▶ **Task goal**
Instruction for the data below: set down exactly the lines from the line with "Sys2Proof.Machine.execClbA b s" to the line with "Sys2Proof.Machine.execBcs r s", inclusive, and no others.

=== Begin Enclosure ===

-- ==== Sys2Proof/Machine/Dispatch.lean ====
section
/-! DEFINITION. The meaning of every instruction: one arm per constructor, one direct call. -/

namespace Sys2Proof.Machine

def exec (i : Instr) (s : State) : Host.Outcome State Fault Refusal :=
  match i with
  -- Load, store, transfer, stack (41_load_store_transfer.md)
  | .ldaImm v => Sys2Proof.Machine.execLdaImm v s
  | .ldaZp z => Sys2Proof.Machine.execLdaZp z s
  | .ldaZpX z => Sys2Proof.Machine.execLdaZpX z s
  | .ldaAbs a => Sys2Proof.Machine.execLdaAbs a s
  | .ldaAbsX a => Sys2Proof.Machine.execLdaAbsX a s
  | .ldaAbsY a => Sys2Proof.Machine.execLdaAbsY a s
  | .ldaIndX z => Sys2Proof.Machine.execLdaIndX z s
  | .ldaIndY z => Sys2Proof.Machine.execLdaIndY z s
  | .ldxImm v => Sys2Proof.Machine.execLdxImm v s
  | .ldxZp z => Sys2Proof.Machine.execLdxZp z s
  | .ldxZpY z => Sys2Proof.Machine.execLdxZpY z s
  | .ldxAbs a => Sys2Proof.Machine.execLdxAbs a s
  | .ldxAbsY a => Sys2Proof.Machine.execLdxAbsY a s
  | .ldyImm v => Sys2Proof.Machine.execLdyImm v s
  | .ldyZp z => Sys2Proof.Machine.execLdyZp z s
  | .ldyZpX z => Sys2Proof.Machine.execLdyZpX z s
  | .ldyAbs a => Sys2Proof.Machine.execLdyAbs a s
  | .ldyAbsX a => Sys2Proof.Machine.execLdyAbsX a s
  | .ldm v z => Sys2Proof.Machine.execLdm v z s
  | .staZp z => Sys2Proof.Machine.execStaZp z s
  | .staZpX z => Sys2Proof.Machine.execStaZpX z s
  | .staAbs a => Sys2Proof.Machine.execStaAbs a s
  | .staAbsX a => Sys2Proof.Machine.execStaAbsX a s
  | .staAbsY a => Sys2Proof.Machine.execStaAbsY a s
  | .staIndX z => Sys2Proof.Machine.execStaIndX z s
  | .staIndY z => Sys2Proof.Machine.execStaIndY z s
  | .stxZp z => Sys2Proof.Machine.execStxZp z s
  | .stxZpY z => Sys2Proof.Machine.execStxZpY z s
  | .stxAbs a => Sys2Proof.Machine.execStxAbs a s
  | .styZp z => Sys2Proof.Machine.execStyZp z s
  | .styZpX z => Sys2Proof.Machine.execStyZpX z s
  | .styAbs a => Sys2Proof.Machine.execStyAbs a s
  | .tax => Sys2Proof.Machine.execTax s
  | .tay => Sys2Proof.Machine.execTay s
  | .tsx => Sys2Proof.Machine.execTsx s
  | .txa => Sys2Proof.Machine.execTxa s
  | .txs => Sys2Proof.Machine.execTxs s
  | .tya => Sys2Proof.Machine.execTya s
  | .pha => Sys2Proof.Machine.execPha s
  | .php => Sys2Proof.Machine.execPhp s
  | .pla => Sys2Proof.Machine.execPla s
  | .plp => Sys2Proof.Machine.execPlp s
  -- Arithmetic, logic, compare (42_arithmetic_logic.md)
  | .adcImm v => Sys2Proof.Machine.execAdcImm v s
  | .adcZp z => Sys2Proof.Machine.execAdcZp z s
  | .adcZpX z => Sys2Proof.Machine.execAdcZpX z s
  | .adcAbs a => Sys2Proof.Machine.execAdcAbs a s
  | .adcAbsX a => Sys2Proof.Machine.execAdcAbsX a s
  | .adcAbsY a => Sys2Proof.Machine.execAdcAbsY a s
  | .adcIndX z => Sys2Proof.Machine.execAdcIndX z s
  | .adcIndY z => Sys2Proof.Machine.execAdcIndY z s
  | .sbcImm v => Sys2Proof.Machine.execSbcImm v s
  | .sbcZp z => Sys2Proof.Machine.execSbcZp z s
  | .sbcZpX z => Sys2Proof.Machine.execSbcZpX z s
  | .sbcAbs a => Sys2Proof.Machine.execSbcAbs a s
  | .sbcAbsX a => Sys2Proof.Machine.execSbcAbsX a s
  | .sbcAbsY a => Sys2Proof.Machine.execSbcAbsY a s
  | .sbcIndX z => Sys2Proof.Machine.execSbcIndX z s
  | .sbcIndY z => Sys2Proof.Machine.execSbcIndY z s
  | .andImm v => Sys2Proof.Machine.execAndImm v s
  | .andZp z => Sys2Proof.Machine.execAndZp z s
  | .andZpX z => Sys2Proof.Machine.execAndZpX z s
  | .andAbs a => Sys2Proof.Machine.execAndAbs a s
  | .andAbsX a => Sys2Proof.Machine.execAndAbsX a s
  | .andAbsY a => Sys2Proof.Machine.execAndAbsY a s
  | .andIndX z => Sys2Proof.Machine.execAndIndX z s
  | .andIndY z => Sys2Proof.Machine.execAndIndY z s
  | .oraImm v => Sys2Proof.Machine.execOraImm v s
  | .oraZp z => Sys2Proof.Machine.execOraZp z s
  | .oraZpX z => Sys2Proof.Machine.execOraZpX z s
  | .oraAbs a => Sys2Proof.Machine.execOraAbs a s
  | .oraAbsX a => Sys2Proof.Machine.execOraAbsX a s
  | .oraAbsY a => Sys2Proof.Machine.execOraAbsY a s
  | .oraIndX z => Sys2Proof.Machine.execOraIndX z s
  | .oraIndY z => Sys2Proof.Machine.execOraIndY z s
  | .eorImm v => Sys2Proof.Machine.execEorImm v s
  | .eorZp z => Sys2Proof.Machine.execEorZp z s
  | .eorZpX z => Sys2Proof.Machine.execEorZpX z s
  | .eorAbs a => Sys2Proof.Machine.execEorAbs a s
  | .eorAbsX a => Sys2Proof.Machine.execEorAbsX a s
  | .eorAbsY a => Sys2Proof.Machine.execEorAbsY a s
  | .eorIndX z => Sys2Proof.Machine.execEorIndX z s
  | .eorIndY z => Sys2Proof.Machine.execEorIndY z s
  | .cmpImm v => Sys2Proof.Machine.execCmpImm v s
  | .cmpZp z => Sys2Proof.Machine.execCmpZp z s
  | .cmpZpX z => Sys2Proof.Machine.execCmpZpX z s
  | .cmpAbs a => Sys2Proof.Machine.execCmpAbs a s
  | .cmpAbsX a => Sys2Proof.Machine.execCmpAbsX a s
  | .cmpAbsY a => Sys2Proof.Machine.execCmpAbsY a s
  | .cmpIndX z => Sys2Proof.Machine.execCmpIndX z s
  | .cmpIndY z => Sys2Proof.Machine.execCmpIndY z s
  | .cpxImm v => Sys2Proof.Machine.execCpxImm v s
  | .cpxZp z => Sys2Proof.Machine.execCpxZp z s
  | .cpxAbs a => Sys2Proof.Machine.execCpxAbs a s
  | .cpyImm v => Sys2Proof.Machine.execCpyImm v s
  | .cpyZp z => Sys2Proof.Machine.execCpyZp z s
  | .cpyAbs a => Sys2Proof.Machine.execCpyAbs a s
  | .bitZp z => Sys2Proof.Machine.execBitZp z s
  | .bitAbs a => Sys2Proof.Machine.execBitAbs a s
  | .tstZp z => Sys2Proof.Machine.execTstZp z s
  | .comZp z => Sys2Proof.Machine.execComZp z s
  | .incA => Sys2Proof.Machine.execIncA s
  | .incZp z => Sys2Proof.Machine.execIncZp z s
  | .incZpX z => Sys2Proof.Machine.execIncZpX z s
  | .incAbs a => Sys2Proof.Machine.execIncAbs a s
  | .incAbsX a => Sys2Proof.Machine.execIncAbsX a s
  | .decA => Sys2Proof.Machine.execDecA s
  | .decZp z => Sys2Proof.Machine.execDecZp z s
  | .decZpX z => Sys2Proof.Machine.execDecZpX z s
  | .decAbs a => Sys2Proof.Machine.execDecAbs a s
  | .decAbsX a => Sys2Proof.Machine.execDecAbsX a s
  | .inx => Sys2Proof.Machine.execInx s
  | .iny => Sys2Proof.Machine.execIny s
  | .dex => Sys2Proof.Machine.execDex s
  | .dey => Sys2Proof.Machine.execDey s
  | .mulZpX z => Sys2Proof.Machine.execMulZpX z s
  | .divZpX z => Sys2Proof.Machine.execDivZpX z s
  -- Shift, rotate, bit set and clear (43_shift_rotate_bit.md)
  | .aslA => Sys2Proof.Machine.execAslA s
  | .aslZp z => Sys2Proof.Machine.execAslZp z s
  | .aslZpX z => Sys2Proof.Machine.execAslZpX z s
  | .aslAbs a => Sys2Proof.Machine.execAslAbs a s
  | .aslAbsX a => Sys2Proof.Machine.execAslAbsX a s
  | .lsrA => Sys2Proof.Machine.execLsrA s
  | .lsrZp z => Sys2Proof.Machine.execLsrZp z s
  | .lsrZpX z => Sys2Proof.Machine.execLsrZpX z s
  | .lsrAbs a => Sys2Proof.Machine.execLsrAbs a s
  | .lsrAbsX a => Sys2Proof.Machine.execLsrAbsX a s
  | .rolA => Sys2Proof.Machine.execRolA s
  | .rolZp z => Sys2Proof.Machine.execRolZp z s
  | .rolZpX z => Sys2Proof.Machine.execRolZpX z s
  | .rolAbs a => Sys2Proof.Machine.execRolAbs a s
  | .rolAbsX a => Sys2Proof.Machine.execRolAbsX a s
  | .rorA => Sys2Proof.Machine.execRorA s
  | .rorZp z => Sys2Proof.Machine.execRorZp z s
  | .rorZpX z => Sys2Proof.Machine.execRorZpX z s
  | .rorAbs a => Sys2Proof.Machine.execRorAbs a s
  | .rorAbsX a => Sys2Proof.Machine.execRorAbsX a s
  | .rrfZp z => Sys2Proof.Machine.execRrfZp z s
  | .clbA b => Sys2Proof.Machine.execClbA b s
  | .clbZp b z => Sys2Proof.Machine.execClbZp b z s
  | .sebA b => Sys2Proof.Machine.execSebA b s
  | .sebZp b z => Sys2Proof.Machine.execSebZp b z s
  -- Flags (44_flag_instructions.md)
  | .clc => Sys2Proof.Machine.execClc s
  | .sec => Sys2Proof.Machine.execSec s
  | .cld => Sys2Proof.Machine.execCld s
  | .sed => Sys2Proof.Machine.execSed s
  | .cli => Sys2Proof.Machine.execCli s
  | .sei => Sys2Proof.Machine.execSei s
  | .clt => Sys2Proof.Machine.execClt s
  | .set => Sys2Proof.Machine.execSet s
  | .clv => Sys2Proof.Machine.execClv s
  -- Control transfer (45_control_transfer.md)
  | .jmpAbs a => Sys2Proof.Machine.execJmpAbs a s
  | .jmpInd a => Sys2Proof.Machine.execJmpInd a s
  | .jmpZpInd z => Sys2Proof.Machine.execJmpZpInd z s
  | .jsrAbs a => Sys2Proof.Machine.execJsrAbs a s
  | .jsrZpInd z => Sys2Proof.Machine.execJsrZpInd z s
  | .jsrSp l => Sys2Proof.Machine.execJsrSp l s
  | .rts => Sys2Proof.Machine.execRts s
  | .rti => Sys2Proof.Machine.execRti s
  | .bcc r => Sys2Proof.Machine.execBcc r s
  | .bcs r => Sys2Proof.Machine.execBcs r s
  | .beq r => Sys2Proof.Machine.execBeq r s
  | .bne r => Sys2Proof.Machine.execBne r s
  | .bmi r => Sys2Proof.Machine.execBmi r s
  | .bpl r => Sys2Proof.Machine.execBpl r s
  | .bvc r => Sys2Proof.Machine.execBvc r s
  | .bvs r => Sys2Proof.Machine.execBvs r s
  | .bra r => Sys2Proof.Machine.execBra r s
  | .bbcA b r => Sys2Proof.Machine.execBbcA b r s
  | .bbcZp b z r => Sys2Proof.Machine.execBbcZp b z r s
  | .bbsA b r => Sys2Proof.Machine.execBbsA b r s
  | .bbsZp b z r => Sys2Proof.Machine.execBbsZp b z r s
  | .brk => Sys2Proof.Machine.execBrk s
  | .nop => Sys2Proof.Machine.execNop s
  -- Clock control (46_clock_control.md)
  | .stp => Sys2Proof.Machine.execStp s
  | .wit => Sys2Proof.Machine.execWit s
  | .fst => Sys2Proof.Machine.execFst s
  | .slw => Sys2Proof.Machine.execSlw s

end Sys2Proof.Machine
end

=== End Enclosure ===

▶ **Worked solution**
  | .clbA b => Sys2Proof.Machine.execClbA b s
  | .clbZp b z => Sys2Proof.Machine.execClbZp b z s
  | .sebA b => Sys2Proof.Machine.execSebA b s
  | .sebZp b z => Sys2Proof.Machine.execSebZp b z s
  -- Flags (44_flag_instructions.md)
  | .clc => Sys2Proof.Machine.execClc s
  | .sec => Sys2Proof.Machine.execSec s
  | .cld => Sys2Proof.Machine.execCld s
  | .sed => Sys2Proof.Machine.execSed s
  | .cli => Sys2Proof.Machine.execCli s
  | .sei => Sys2Proof.Machine.execSei s
  | .clt => Sys2Proof.Machine.execClt s
  | .set => Sys2Proof.Machine.execSet s
  | .clv => Sys2Proof.Machine.execClv s
  -- Control transfer (45_control_transfer.md)
  | .jmpAbs a => Sys2Proof.Machine.execJmpAbs a s
  | .jmpInd a => Sys2Proof.Machine.execJmpInd a s
  | .jmpZpInd z => Sys2Proof.Machine.execJmpZpInd z s
  | .jsrAbs a => Sys2Proof.Machine.execJsrAbs a s
  | .jsrZpInd z => Sys2Proof.Machine.execJsrZpInd z s
  | .jsrSp l => Sys2Proof.Machine.execJsrSp l s
  | .rts => Sys2Proof.Machine.execRts s
  | .rti => Sys2Proof.Machine.execRti s
  | .bcc r => Sys2Proof.Machine.execBcc r s
  | .bcs r => Sys2Proof.Machine.execBcs r s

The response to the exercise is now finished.